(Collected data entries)
--- START ---

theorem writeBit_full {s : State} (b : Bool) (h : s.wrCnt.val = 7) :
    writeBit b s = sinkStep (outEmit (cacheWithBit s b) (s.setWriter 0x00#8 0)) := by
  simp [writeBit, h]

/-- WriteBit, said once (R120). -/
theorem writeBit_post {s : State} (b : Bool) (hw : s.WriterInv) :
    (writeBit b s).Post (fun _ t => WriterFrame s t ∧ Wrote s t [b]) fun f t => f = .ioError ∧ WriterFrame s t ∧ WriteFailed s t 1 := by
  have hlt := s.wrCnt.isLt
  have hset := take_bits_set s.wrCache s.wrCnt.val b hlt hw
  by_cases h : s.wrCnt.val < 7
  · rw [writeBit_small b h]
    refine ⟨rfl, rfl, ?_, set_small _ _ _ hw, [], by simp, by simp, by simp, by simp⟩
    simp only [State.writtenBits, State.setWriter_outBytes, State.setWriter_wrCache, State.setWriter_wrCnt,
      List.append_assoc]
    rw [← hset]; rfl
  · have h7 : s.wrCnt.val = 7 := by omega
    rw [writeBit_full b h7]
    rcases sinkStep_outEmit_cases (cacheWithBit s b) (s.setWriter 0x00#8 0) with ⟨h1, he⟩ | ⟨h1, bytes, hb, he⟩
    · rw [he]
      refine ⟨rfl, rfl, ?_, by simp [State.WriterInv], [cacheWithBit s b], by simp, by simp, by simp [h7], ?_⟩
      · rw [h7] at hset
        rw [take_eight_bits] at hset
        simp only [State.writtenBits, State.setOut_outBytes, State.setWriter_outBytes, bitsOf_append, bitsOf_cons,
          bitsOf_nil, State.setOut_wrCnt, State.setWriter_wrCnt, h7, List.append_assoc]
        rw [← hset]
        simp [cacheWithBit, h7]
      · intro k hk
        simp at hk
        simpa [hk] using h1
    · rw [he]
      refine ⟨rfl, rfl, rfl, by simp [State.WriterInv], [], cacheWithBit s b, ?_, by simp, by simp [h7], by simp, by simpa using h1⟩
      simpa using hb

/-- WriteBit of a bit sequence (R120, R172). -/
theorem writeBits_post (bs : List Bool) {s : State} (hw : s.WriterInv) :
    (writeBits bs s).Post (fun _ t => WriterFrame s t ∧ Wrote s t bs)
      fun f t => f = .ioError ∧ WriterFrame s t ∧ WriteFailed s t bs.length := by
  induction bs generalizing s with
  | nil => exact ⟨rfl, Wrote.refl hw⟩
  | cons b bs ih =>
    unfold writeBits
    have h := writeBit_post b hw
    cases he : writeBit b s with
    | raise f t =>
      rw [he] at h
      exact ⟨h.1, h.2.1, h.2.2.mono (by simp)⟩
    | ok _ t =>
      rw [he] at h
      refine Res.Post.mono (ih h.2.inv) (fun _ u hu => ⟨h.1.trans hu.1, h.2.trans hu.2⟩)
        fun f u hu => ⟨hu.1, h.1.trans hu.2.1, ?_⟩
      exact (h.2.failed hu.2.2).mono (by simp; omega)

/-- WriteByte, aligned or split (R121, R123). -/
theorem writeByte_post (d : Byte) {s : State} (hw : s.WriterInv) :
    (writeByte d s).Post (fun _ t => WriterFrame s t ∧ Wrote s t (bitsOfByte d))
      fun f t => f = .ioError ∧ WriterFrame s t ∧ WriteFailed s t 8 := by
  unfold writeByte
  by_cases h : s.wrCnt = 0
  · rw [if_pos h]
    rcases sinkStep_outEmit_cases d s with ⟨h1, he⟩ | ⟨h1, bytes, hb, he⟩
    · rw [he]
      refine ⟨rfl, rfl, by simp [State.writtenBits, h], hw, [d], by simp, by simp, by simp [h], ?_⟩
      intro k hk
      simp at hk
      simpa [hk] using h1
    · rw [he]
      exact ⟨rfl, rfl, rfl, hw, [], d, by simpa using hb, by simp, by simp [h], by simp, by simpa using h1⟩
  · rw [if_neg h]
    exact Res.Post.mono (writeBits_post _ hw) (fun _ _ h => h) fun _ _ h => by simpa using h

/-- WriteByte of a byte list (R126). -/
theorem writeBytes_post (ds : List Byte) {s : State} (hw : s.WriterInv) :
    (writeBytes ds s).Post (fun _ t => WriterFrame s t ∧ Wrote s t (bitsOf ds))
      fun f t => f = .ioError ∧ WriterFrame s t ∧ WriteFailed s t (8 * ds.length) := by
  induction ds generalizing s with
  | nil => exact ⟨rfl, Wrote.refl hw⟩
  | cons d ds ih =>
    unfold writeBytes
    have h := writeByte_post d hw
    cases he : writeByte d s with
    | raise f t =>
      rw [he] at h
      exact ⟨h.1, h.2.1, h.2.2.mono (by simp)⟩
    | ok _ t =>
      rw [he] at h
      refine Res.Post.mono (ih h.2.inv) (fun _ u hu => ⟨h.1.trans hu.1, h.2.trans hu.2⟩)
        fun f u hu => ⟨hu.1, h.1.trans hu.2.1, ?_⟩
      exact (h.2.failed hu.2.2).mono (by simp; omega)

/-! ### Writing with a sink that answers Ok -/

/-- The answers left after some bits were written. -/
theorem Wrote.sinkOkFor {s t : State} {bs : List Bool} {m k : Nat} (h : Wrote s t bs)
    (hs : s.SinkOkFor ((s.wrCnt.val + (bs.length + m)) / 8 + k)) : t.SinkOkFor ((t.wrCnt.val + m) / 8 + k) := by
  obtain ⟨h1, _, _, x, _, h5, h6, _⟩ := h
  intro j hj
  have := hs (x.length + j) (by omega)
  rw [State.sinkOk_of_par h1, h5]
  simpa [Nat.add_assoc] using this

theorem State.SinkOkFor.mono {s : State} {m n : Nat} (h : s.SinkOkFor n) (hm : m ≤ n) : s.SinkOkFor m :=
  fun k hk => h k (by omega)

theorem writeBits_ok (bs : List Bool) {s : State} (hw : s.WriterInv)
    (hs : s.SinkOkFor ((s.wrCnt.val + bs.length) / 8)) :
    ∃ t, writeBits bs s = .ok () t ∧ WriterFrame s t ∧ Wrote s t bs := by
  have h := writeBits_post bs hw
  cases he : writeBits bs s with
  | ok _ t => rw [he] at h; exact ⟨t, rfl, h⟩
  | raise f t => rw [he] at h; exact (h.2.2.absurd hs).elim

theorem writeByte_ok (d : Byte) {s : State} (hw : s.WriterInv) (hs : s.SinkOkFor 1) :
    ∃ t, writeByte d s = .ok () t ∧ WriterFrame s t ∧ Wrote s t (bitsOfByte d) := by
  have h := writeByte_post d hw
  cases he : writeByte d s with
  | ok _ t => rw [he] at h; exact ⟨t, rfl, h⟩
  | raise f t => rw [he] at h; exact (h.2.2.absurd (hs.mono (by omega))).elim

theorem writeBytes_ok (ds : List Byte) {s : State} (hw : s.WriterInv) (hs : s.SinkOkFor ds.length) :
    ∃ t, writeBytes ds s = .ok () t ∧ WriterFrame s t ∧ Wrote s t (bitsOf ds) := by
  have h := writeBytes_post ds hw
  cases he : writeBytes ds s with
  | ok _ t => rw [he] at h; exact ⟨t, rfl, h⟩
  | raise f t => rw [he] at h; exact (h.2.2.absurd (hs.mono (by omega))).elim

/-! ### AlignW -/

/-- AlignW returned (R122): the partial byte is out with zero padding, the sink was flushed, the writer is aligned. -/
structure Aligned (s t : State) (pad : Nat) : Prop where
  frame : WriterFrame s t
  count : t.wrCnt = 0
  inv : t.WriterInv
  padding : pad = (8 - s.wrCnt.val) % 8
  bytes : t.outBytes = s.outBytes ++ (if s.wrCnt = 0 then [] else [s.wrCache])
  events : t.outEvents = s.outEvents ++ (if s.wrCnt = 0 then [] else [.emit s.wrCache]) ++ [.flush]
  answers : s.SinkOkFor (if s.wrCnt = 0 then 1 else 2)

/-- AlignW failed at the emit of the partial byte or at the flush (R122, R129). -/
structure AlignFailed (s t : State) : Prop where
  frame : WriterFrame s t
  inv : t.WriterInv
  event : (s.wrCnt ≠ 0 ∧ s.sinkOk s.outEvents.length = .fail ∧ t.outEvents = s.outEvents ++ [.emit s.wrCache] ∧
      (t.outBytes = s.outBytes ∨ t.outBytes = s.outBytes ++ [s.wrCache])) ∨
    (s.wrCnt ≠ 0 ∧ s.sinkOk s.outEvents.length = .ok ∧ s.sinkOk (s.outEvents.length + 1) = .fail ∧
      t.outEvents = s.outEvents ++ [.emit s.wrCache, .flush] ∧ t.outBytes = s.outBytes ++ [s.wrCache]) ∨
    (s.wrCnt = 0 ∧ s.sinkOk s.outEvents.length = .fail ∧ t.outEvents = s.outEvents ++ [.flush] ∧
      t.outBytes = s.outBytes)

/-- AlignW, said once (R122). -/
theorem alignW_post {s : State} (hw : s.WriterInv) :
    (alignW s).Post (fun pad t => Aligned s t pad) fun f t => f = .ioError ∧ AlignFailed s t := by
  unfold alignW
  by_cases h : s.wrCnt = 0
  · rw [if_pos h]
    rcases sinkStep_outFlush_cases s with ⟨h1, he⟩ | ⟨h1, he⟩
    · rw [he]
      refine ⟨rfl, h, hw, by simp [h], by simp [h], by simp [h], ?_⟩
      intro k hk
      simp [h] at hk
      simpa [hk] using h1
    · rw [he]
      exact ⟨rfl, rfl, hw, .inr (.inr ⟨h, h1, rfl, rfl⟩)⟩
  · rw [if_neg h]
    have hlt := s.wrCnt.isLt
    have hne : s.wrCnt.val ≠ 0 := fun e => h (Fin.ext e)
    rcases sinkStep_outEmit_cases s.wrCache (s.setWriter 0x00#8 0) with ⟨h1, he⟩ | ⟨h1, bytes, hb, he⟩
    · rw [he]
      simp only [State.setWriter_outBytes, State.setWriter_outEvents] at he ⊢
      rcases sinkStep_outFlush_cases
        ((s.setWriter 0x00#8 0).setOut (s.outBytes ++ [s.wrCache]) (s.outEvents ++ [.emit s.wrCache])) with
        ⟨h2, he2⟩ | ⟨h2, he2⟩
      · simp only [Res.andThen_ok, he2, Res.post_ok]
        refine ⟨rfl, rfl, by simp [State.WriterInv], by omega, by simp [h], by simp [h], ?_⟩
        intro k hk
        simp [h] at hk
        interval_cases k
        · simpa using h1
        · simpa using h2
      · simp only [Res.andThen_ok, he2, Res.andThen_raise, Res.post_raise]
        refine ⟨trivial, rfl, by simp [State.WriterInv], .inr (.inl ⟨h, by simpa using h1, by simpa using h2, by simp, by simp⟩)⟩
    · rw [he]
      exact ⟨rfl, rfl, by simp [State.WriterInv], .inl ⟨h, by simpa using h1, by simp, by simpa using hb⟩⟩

--- END ---
--- START ---

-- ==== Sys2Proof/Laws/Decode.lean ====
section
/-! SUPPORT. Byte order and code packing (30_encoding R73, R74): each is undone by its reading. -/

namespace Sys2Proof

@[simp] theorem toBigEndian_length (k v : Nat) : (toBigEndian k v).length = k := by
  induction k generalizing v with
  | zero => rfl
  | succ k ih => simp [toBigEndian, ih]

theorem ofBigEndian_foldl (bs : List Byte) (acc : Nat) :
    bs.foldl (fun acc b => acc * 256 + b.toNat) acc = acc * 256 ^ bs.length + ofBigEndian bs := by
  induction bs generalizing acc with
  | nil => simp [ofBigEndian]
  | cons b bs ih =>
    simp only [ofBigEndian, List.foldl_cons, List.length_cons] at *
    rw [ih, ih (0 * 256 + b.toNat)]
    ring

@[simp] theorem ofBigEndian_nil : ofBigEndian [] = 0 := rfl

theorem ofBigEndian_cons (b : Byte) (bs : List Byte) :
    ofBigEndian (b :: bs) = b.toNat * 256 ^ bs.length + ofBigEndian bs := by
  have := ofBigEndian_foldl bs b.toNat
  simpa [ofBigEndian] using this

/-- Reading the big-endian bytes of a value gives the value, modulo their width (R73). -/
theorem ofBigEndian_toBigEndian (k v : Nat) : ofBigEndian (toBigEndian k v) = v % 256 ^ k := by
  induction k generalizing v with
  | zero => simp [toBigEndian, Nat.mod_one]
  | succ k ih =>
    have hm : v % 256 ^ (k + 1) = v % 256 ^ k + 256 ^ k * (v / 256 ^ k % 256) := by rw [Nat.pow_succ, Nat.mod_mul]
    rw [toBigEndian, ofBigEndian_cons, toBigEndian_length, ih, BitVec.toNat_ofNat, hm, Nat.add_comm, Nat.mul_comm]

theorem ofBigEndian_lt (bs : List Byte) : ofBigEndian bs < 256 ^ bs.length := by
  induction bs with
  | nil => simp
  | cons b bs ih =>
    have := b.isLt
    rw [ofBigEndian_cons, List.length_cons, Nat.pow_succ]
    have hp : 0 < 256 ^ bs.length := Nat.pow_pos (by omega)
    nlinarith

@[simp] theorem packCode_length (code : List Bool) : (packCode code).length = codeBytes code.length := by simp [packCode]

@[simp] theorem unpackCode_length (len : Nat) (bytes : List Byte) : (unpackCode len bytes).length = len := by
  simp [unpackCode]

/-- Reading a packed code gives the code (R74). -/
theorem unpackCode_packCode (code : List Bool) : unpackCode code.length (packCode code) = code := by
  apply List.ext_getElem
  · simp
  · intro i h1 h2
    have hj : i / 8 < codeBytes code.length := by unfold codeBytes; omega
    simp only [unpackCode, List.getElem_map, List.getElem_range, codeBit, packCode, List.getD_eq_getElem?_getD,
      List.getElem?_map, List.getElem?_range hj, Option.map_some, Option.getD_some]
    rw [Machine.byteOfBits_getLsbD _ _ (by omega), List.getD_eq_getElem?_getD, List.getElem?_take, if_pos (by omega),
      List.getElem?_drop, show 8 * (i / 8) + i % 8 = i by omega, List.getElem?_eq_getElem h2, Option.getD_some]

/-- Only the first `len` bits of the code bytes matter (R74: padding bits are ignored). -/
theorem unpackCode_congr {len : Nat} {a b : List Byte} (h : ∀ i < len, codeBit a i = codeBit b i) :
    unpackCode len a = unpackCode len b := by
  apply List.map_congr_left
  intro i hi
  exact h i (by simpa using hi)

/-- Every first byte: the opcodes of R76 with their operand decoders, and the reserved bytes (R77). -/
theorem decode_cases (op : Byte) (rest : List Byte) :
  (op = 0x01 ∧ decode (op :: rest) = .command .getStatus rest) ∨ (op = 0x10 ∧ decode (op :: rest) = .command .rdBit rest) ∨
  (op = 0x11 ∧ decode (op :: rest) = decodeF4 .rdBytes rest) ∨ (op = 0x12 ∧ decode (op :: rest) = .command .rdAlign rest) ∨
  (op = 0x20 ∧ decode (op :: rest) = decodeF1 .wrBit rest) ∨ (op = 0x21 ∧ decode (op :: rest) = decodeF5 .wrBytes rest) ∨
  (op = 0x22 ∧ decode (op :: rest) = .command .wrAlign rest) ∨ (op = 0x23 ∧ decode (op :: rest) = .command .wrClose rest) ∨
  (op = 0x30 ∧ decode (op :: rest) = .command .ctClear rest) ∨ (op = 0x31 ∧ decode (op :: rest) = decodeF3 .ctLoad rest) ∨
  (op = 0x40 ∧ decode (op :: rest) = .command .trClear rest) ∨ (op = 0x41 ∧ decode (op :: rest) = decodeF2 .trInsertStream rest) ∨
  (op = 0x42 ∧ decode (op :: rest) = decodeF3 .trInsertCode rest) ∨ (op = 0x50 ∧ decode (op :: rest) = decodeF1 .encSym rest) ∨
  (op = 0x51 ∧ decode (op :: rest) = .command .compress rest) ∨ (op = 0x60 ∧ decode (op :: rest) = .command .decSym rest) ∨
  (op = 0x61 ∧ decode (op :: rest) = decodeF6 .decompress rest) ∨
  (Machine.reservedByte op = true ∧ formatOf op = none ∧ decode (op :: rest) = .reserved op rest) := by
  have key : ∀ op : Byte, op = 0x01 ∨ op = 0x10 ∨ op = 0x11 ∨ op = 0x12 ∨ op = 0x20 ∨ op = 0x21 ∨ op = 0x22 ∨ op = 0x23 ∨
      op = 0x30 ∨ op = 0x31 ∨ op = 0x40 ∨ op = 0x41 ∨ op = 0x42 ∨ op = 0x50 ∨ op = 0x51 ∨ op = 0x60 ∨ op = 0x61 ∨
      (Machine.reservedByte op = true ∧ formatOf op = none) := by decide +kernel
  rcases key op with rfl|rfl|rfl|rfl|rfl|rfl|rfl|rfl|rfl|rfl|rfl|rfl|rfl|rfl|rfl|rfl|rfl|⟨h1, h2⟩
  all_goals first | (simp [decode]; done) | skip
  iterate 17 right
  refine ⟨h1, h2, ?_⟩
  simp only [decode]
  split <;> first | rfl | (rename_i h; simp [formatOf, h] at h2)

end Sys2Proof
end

--- END ---
--- START ---

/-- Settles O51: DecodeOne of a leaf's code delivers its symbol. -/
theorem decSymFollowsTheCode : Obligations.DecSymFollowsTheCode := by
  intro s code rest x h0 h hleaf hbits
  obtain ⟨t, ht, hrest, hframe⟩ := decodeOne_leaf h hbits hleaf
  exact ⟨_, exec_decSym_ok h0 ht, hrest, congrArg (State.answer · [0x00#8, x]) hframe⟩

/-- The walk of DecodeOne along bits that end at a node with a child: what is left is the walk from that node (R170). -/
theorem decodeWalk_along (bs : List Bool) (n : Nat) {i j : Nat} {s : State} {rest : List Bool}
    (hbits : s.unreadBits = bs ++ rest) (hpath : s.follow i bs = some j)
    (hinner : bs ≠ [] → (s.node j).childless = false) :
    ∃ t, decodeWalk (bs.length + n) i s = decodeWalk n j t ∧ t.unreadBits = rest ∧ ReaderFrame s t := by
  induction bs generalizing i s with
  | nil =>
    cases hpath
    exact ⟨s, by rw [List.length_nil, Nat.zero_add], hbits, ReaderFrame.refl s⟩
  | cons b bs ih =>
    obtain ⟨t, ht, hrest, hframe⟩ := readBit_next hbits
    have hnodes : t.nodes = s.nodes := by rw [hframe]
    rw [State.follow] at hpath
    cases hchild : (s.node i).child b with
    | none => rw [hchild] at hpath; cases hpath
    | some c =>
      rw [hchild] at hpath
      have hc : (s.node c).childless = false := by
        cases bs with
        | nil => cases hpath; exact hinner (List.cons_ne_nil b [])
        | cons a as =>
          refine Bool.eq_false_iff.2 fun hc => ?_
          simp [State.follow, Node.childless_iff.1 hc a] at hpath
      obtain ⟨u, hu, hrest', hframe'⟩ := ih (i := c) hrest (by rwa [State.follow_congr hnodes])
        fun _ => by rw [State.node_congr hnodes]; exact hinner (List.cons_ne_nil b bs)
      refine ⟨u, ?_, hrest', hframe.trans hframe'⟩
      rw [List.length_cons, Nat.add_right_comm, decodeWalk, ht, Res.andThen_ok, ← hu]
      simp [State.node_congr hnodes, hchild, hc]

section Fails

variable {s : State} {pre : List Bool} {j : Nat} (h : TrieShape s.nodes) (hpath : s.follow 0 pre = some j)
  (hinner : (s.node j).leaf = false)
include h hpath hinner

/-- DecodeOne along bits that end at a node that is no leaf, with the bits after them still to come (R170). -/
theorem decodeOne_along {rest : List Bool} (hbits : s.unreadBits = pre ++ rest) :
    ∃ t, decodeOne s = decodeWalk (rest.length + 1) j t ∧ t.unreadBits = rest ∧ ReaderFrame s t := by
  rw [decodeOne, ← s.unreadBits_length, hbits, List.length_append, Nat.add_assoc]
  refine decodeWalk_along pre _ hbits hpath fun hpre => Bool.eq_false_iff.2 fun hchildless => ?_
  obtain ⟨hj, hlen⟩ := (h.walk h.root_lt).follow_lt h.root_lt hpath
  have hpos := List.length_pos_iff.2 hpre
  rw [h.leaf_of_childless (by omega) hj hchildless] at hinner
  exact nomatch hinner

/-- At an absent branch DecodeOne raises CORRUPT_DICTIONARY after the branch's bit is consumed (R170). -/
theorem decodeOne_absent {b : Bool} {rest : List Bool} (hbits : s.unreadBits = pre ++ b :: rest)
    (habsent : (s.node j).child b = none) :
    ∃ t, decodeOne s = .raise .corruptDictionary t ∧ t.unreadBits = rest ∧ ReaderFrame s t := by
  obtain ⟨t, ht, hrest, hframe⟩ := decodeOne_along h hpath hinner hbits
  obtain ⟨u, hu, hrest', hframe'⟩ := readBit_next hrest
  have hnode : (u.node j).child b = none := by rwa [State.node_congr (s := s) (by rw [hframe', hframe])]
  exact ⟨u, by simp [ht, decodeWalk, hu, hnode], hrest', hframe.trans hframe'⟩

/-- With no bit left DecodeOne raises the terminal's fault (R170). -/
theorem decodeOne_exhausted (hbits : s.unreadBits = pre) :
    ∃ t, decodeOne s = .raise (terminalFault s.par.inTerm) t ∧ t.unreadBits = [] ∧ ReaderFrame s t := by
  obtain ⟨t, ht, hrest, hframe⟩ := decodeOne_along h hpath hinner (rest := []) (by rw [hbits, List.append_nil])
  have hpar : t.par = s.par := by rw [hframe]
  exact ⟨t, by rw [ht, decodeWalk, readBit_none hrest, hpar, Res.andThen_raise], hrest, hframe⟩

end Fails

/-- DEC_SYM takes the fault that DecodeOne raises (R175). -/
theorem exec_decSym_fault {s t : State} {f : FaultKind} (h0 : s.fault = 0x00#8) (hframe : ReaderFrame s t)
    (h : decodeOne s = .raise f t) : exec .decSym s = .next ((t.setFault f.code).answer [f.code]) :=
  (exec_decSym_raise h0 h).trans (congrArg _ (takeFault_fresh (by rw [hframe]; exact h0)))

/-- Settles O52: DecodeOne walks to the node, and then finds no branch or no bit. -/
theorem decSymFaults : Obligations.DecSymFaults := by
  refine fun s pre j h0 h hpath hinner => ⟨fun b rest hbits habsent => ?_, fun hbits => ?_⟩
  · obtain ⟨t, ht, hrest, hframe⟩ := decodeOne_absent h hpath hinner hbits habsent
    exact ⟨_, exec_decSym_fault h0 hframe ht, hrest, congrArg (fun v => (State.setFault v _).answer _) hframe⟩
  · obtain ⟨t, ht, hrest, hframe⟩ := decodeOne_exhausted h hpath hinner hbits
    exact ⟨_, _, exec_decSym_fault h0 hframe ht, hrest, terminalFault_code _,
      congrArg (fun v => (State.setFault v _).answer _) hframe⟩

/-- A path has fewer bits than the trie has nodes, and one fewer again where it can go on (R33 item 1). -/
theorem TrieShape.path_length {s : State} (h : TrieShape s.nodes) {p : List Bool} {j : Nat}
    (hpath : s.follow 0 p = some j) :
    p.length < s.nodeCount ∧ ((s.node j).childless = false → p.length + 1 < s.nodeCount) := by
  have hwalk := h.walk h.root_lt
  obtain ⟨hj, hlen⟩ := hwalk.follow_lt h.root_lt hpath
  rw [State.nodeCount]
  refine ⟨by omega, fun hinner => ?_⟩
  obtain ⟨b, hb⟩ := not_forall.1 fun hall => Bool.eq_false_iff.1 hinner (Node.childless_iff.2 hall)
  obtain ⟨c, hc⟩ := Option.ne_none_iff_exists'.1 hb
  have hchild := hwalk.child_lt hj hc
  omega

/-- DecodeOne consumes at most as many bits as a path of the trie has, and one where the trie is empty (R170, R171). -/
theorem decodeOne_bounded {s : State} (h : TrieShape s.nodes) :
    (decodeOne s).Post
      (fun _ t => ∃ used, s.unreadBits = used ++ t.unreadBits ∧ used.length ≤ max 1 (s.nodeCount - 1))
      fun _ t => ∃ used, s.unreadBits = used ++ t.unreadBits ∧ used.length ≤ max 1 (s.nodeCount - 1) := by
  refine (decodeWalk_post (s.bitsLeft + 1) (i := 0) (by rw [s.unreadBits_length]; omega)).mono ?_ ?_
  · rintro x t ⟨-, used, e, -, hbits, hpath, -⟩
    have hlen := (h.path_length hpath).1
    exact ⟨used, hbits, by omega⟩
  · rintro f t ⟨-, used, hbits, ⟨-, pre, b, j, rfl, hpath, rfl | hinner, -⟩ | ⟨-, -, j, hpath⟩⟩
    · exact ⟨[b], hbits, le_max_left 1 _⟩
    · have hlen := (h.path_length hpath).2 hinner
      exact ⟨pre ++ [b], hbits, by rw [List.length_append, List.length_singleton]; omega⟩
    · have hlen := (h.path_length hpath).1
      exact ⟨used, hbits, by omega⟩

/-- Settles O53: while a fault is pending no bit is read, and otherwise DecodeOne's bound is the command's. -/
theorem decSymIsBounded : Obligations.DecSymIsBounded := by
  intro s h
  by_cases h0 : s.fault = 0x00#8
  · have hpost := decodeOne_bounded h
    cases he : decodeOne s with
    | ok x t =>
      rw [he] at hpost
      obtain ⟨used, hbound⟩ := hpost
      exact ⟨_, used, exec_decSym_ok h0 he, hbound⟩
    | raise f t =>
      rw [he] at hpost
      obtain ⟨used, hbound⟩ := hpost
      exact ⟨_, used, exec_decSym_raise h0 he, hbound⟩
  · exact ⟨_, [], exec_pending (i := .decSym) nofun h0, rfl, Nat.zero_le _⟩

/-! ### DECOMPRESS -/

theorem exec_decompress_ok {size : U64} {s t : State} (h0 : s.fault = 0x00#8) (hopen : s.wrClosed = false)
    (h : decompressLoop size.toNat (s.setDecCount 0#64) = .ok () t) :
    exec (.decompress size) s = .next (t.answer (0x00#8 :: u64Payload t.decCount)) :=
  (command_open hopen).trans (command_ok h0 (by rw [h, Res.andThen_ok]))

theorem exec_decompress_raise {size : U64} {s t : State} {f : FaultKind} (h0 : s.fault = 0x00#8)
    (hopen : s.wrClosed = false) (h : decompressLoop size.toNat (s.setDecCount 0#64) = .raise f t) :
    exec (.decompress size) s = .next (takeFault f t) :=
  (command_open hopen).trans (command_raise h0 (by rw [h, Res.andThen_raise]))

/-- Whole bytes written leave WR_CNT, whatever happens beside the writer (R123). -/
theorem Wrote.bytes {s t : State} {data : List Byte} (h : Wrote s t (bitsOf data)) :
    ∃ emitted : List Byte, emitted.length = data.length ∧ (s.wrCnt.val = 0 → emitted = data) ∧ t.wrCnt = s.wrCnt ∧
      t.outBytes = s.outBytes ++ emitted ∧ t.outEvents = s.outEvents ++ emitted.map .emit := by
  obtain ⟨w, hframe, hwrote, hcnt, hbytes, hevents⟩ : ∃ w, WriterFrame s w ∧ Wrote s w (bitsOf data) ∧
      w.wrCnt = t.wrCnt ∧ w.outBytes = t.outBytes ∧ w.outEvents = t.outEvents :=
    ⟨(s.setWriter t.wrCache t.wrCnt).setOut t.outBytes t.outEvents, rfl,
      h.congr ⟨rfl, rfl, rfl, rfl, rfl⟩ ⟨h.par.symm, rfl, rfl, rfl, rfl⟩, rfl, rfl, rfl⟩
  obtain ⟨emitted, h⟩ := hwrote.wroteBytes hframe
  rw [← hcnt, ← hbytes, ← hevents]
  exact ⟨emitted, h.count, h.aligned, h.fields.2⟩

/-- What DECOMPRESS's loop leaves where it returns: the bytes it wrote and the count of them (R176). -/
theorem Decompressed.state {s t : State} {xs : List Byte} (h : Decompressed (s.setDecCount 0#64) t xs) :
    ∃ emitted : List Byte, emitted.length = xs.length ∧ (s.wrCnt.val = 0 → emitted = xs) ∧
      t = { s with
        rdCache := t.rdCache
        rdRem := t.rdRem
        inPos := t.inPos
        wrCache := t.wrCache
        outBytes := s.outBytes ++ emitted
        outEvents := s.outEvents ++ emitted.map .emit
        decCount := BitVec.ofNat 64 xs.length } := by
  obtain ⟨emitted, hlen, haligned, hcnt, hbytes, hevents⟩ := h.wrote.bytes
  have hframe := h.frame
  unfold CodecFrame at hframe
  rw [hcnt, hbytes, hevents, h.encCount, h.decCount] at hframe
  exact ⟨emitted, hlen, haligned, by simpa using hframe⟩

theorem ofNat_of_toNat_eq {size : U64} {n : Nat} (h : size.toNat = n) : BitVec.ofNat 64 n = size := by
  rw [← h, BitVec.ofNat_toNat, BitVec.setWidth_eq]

--- END ---

■ Assigned task:
Identify all lines in the records above with the word "bitsOfByte".

■ Result of the task:
    (writeByte d s).Post (fun _ t => WriterFrame s t ∧ Wrote s t (bitsOfByte d))
    ∃ t, writeByte d s = .ok () t ∧ WriterFrame s t ∧ Wrote s t (bitsOfByte d) := by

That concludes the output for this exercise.